■ **Problem statement**
Below are some records. Reproduce them exactly from their first line through the line with "(∀ b, decode w = .ok (.crcupd", inclusive.

[Saved entries]

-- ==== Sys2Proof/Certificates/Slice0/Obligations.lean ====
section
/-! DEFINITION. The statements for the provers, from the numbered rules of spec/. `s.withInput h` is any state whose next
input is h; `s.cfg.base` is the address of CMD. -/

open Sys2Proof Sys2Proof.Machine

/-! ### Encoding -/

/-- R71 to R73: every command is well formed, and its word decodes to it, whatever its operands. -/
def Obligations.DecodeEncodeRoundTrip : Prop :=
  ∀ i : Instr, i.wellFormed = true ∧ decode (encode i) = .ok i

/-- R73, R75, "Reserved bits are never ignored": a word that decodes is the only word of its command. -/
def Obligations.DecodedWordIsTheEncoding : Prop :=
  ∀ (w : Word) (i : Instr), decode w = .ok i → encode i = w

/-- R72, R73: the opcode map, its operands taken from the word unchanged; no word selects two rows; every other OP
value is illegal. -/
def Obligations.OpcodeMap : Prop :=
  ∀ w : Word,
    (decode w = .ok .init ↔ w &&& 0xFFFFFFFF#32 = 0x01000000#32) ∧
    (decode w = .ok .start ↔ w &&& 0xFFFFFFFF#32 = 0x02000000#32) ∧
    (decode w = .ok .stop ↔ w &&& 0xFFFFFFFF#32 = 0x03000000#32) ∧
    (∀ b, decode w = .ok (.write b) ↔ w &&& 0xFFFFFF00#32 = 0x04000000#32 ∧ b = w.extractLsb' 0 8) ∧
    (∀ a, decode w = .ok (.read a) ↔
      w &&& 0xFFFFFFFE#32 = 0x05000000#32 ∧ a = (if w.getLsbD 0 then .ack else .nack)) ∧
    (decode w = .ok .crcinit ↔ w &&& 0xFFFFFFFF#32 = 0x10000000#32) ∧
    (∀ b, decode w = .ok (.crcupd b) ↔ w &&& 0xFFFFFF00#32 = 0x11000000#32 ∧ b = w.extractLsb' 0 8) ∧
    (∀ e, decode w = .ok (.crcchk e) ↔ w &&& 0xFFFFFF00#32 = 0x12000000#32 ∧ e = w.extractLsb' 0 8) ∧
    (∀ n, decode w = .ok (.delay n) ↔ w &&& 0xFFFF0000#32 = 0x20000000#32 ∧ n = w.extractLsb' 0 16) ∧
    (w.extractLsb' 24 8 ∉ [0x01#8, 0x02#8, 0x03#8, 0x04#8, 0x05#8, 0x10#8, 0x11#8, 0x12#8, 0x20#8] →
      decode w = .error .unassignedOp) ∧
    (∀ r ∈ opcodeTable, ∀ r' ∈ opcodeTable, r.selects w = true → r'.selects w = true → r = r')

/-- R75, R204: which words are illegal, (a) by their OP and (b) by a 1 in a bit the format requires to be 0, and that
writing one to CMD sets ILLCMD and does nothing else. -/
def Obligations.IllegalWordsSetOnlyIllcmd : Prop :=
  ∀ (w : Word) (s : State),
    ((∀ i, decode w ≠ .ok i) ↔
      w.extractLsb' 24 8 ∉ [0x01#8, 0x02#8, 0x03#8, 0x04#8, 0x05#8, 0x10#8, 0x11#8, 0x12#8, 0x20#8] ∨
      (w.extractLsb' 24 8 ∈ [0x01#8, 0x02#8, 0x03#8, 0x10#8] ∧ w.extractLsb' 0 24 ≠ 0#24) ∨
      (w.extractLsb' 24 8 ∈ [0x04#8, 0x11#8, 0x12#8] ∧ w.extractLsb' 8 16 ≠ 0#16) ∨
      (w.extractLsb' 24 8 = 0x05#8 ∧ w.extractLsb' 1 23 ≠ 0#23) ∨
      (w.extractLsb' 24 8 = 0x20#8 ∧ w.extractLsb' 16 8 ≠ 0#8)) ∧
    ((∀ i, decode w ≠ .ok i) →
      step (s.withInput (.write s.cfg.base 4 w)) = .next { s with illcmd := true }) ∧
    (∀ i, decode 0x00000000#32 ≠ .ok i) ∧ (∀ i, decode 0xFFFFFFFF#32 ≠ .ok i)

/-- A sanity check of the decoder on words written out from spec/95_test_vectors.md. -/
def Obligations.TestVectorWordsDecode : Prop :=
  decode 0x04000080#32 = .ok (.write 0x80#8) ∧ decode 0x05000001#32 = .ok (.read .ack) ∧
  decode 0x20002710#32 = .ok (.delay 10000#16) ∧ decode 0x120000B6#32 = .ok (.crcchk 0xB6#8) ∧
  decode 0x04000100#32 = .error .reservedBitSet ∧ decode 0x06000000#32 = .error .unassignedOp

■ **Solution to this task**
-- ==== Sys2Proof/Certificates/Slice0/Obligations.lean ====
section
/-! DEFINITION. The statements for the provers, from the numbered rules of spec/. `s.withInput h` is any state whose next
input is h; `s.cfg.base` is the address of CMD. -/

open Sys2Proof Sys2Proof.Machine

/-! ### Encoding -/

/-- R71 to R73: every command is well formed, and its word decodes to it, whatever its operands. -/
def Obligations.DecodeEncodeRoundTrip : Prop :=
  ∀ i : Instr, i.wellFormed = true ∧ decode (encode i) = .ok i

/-- R73, R75, "Reserved bits are never ignored": a word that decodes is the only word of its command. -/
def Obligations.DecodedWordIsTheEncoding : Prop :=
  ∀ (w : Word) (i : Instr), decode w = .ok i → encode i = w

/-- R72, R73: the opcode map, its operands taken from the word unchanged; no word selects two rows; every other OP
value is illegal. -/
def Obligations.OpcodeMap : Prop :=
  ∀ w : Word,
    (decode w = .ok .init ↔ w &&& 0xFFFFFFFF#32 = 0x01000000#32) ∧
    (decode w = .ok .start ↔ w &&& 0xFFFFFFFF#32 = 0x02000000#32) ∧
    (decode w = .ok .stop ↔ w &&& 0xFFFFFFFF#32 = 0x03000000#32) ∧
    (∀ b, decode w = .ok (.write b) ↔ w &&& 0xFFFFFF00#32 = 0x04000000#32 ∧ b = w.extractLsb' 0 8) ∧
    (∀ a, decode w = .ok (.read a) ↔
      w &&& 0xFFFFFFFE#32 = 0x05000000#32 ∧ a = (if w.getLsbD 0 then .ack else .nack)) ∧
    (decode w = .ok .crcinit ↔ w &&& 0xFFFFFFFF#32 = 0x10000000#32) ∧
    (∀ b, decode w = .ok (.crcupd b) ↔ w &&& 0xFFFFFF00#32 = 0x11000000#32 ∧ b = w.extractLsb' 0 8) ∧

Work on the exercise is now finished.